Work request:
Going through the material below, please gather all lines with the word "does" in them.

(Beginning of Extracted data)

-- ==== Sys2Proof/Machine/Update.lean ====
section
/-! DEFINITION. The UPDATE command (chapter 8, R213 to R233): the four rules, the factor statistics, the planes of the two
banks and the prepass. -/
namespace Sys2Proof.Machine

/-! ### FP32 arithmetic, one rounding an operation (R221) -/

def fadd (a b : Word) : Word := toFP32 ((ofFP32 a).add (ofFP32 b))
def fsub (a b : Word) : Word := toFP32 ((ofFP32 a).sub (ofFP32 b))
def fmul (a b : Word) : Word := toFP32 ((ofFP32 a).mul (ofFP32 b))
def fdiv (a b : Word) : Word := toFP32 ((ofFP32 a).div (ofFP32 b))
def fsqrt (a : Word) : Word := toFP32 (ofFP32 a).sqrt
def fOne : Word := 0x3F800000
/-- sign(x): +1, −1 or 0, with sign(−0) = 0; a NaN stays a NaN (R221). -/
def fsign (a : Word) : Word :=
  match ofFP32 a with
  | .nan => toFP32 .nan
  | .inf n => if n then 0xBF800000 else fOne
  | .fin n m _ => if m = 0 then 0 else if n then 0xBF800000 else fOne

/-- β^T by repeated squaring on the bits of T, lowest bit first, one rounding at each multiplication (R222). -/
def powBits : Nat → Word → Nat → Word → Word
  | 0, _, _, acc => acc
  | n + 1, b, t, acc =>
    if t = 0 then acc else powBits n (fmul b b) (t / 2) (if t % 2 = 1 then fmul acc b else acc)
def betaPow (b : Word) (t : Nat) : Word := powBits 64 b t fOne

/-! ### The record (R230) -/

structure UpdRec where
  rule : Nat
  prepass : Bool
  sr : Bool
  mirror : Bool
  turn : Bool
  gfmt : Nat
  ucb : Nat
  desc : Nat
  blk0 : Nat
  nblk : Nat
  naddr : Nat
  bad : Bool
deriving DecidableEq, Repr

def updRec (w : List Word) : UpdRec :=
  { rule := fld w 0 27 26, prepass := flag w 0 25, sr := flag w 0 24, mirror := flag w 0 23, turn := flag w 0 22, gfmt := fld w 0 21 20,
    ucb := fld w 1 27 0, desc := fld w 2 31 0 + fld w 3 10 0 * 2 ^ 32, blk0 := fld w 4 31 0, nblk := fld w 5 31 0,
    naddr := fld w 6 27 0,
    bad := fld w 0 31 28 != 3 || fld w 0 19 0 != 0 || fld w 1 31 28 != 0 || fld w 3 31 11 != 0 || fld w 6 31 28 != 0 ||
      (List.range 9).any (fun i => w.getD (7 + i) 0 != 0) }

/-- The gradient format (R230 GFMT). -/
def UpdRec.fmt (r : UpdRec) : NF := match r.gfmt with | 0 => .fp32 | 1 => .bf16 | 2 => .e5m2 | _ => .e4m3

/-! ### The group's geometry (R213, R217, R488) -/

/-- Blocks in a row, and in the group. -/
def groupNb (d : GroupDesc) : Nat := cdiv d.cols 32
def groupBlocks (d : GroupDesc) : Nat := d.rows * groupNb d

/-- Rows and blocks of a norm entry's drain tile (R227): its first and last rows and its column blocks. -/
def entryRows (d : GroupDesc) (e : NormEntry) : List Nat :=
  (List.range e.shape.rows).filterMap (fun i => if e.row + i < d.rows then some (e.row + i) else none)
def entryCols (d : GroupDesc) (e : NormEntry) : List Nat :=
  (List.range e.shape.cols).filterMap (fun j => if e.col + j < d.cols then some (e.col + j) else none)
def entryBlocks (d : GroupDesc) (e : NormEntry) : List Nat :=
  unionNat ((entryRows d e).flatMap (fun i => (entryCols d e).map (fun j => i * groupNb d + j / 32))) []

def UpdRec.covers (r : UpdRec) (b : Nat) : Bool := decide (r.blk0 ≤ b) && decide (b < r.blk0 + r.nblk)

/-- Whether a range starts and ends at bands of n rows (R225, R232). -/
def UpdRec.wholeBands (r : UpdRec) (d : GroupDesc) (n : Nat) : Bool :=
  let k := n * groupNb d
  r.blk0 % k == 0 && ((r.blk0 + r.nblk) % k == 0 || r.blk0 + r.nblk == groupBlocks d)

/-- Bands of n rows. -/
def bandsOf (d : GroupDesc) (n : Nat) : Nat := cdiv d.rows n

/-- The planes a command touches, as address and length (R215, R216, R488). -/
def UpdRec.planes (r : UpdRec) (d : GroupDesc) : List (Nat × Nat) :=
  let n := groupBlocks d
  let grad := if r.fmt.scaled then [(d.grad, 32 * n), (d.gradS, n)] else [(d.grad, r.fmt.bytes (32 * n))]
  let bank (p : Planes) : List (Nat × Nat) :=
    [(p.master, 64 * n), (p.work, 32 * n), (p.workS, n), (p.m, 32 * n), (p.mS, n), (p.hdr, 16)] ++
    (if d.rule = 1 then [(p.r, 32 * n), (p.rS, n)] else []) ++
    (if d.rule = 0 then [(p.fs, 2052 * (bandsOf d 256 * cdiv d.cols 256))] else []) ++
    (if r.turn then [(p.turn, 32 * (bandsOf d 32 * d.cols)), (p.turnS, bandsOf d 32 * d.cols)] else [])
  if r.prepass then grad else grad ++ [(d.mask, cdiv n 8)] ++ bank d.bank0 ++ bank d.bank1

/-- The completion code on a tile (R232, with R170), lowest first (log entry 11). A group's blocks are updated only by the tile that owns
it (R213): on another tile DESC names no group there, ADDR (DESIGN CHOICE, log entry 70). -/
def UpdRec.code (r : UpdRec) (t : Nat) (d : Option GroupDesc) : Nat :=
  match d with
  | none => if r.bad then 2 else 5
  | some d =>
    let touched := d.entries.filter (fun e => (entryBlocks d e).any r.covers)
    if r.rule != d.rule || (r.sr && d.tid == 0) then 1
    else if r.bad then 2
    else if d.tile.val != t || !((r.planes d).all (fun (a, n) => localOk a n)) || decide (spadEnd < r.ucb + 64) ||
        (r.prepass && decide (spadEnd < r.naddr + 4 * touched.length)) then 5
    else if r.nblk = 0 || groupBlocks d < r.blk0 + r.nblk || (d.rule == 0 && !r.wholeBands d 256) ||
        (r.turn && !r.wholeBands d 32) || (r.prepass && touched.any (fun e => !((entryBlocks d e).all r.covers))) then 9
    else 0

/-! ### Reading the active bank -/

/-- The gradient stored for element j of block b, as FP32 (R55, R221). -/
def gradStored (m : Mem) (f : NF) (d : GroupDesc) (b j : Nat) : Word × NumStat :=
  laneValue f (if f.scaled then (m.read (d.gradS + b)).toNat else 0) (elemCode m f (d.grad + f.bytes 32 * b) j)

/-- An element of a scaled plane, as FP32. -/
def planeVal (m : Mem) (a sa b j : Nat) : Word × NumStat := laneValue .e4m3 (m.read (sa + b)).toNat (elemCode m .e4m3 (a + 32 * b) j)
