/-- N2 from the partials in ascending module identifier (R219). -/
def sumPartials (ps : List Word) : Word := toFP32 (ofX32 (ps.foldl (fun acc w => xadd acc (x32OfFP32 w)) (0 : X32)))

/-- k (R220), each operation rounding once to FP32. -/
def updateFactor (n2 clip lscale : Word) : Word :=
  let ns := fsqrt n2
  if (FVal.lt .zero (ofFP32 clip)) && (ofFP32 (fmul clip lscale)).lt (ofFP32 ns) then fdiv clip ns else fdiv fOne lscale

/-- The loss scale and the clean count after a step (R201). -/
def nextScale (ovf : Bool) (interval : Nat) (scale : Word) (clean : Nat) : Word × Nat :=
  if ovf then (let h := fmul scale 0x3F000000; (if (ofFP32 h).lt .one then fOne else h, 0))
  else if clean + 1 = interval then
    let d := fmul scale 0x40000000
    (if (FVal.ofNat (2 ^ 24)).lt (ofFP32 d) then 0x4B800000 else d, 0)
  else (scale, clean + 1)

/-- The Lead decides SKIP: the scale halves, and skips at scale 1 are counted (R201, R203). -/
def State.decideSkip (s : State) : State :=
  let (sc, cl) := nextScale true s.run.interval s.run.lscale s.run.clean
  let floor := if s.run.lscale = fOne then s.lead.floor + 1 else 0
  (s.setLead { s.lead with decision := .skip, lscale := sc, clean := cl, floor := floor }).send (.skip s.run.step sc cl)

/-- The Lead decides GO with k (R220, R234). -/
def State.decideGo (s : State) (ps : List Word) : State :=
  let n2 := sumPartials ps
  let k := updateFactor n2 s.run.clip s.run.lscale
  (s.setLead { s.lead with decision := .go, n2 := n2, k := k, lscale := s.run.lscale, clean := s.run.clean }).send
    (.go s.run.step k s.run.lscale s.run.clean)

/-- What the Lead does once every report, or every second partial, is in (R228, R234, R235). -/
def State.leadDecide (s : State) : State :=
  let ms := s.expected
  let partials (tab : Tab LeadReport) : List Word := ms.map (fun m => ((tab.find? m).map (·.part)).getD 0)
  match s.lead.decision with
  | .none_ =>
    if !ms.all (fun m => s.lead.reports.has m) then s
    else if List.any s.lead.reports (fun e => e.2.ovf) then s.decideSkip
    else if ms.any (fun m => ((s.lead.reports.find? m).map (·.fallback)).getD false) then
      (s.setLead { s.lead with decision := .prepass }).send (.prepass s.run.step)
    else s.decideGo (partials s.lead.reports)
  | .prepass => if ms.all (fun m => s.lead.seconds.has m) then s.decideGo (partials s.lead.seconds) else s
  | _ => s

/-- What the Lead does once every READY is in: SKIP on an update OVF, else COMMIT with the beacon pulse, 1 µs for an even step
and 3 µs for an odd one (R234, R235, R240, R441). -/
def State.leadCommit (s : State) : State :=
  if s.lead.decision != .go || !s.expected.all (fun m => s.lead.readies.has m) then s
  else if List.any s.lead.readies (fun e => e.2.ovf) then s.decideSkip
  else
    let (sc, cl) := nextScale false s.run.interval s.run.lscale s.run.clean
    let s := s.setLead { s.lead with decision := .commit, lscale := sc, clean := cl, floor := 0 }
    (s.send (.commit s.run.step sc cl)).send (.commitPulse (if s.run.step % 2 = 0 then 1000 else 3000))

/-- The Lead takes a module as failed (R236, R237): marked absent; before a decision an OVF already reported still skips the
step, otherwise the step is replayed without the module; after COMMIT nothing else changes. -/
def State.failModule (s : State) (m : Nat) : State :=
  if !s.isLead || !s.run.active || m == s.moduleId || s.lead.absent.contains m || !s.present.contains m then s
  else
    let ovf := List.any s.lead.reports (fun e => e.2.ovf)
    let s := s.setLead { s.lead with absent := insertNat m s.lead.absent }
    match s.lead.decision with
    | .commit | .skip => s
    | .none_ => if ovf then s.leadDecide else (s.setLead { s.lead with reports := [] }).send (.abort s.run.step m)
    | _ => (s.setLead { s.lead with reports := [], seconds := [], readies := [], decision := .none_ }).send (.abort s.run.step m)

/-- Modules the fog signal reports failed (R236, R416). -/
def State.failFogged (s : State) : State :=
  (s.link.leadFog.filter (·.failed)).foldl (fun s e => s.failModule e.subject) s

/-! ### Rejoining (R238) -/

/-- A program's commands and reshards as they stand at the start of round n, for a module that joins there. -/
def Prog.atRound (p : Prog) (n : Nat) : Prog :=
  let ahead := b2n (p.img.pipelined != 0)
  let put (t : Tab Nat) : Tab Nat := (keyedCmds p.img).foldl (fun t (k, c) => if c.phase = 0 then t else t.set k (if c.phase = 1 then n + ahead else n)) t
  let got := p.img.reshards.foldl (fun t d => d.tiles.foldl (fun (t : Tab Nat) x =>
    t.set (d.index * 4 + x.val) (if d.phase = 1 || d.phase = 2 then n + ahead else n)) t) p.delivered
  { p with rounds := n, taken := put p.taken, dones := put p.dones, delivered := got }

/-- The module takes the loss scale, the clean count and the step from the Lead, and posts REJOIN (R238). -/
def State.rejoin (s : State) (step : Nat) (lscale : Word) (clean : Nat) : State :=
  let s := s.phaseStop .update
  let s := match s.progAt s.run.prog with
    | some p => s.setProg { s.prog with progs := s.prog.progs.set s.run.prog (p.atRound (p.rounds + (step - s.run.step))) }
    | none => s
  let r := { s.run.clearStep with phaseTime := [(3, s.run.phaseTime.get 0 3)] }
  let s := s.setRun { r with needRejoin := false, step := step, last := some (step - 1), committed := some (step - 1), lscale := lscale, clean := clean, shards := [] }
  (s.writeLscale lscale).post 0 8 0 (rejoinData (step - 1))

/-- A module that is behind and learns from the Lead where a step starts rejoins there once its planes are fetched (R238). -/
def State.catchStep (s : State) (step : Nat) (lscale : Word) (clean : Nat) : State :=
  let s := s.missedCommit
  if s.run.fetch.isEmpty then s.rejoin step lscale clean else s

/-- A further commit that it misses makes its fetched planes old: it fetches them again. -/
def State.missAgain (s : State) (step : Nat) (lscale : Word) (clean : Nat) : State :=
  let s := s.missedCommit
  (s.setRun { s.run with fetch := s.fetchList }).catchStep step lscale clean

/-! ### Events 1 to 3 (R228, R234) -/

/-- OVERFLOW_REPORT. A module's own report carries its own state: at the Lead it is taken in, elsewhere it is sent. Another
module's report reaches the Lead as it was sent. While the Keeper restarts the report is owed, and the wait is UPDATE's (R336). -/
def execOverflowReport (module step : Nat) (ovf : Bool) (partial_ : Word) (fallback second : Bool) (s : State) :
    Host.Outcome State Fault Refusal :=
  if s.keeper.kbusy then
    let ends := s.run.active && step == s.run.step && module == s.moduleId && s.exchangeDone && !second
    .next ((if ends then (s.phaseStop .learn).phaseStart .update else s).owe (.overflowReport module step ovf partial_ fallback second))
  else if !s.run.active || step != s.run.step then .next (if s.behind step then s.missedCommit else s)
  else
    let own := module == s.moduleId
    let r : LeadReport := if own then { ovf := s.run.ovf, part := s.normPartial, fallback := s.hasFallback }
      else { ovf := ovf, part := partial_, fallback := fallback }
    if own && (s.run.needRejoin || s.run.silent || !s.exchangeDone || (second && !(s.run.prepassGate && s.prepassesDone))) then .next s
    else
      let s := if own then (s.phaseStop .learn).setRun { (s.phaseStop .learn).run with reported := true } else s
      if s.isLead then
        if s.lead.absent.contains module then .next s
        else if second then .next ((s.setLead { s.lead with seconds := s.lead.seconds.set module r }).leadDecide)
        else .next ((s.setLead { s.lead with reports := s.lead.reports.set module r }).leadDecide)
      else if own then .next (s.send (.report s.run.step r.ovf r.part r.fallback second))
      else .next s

(End of Extracted data)

Finished task:
/-- What the Lead does once every report, or every second partial, is in (R228, R234, R235). -/
/-- What the Lead does once every READY is in: SKIP on an update OVF, else COMMIT with the beacon pulse, 1 µs for an even step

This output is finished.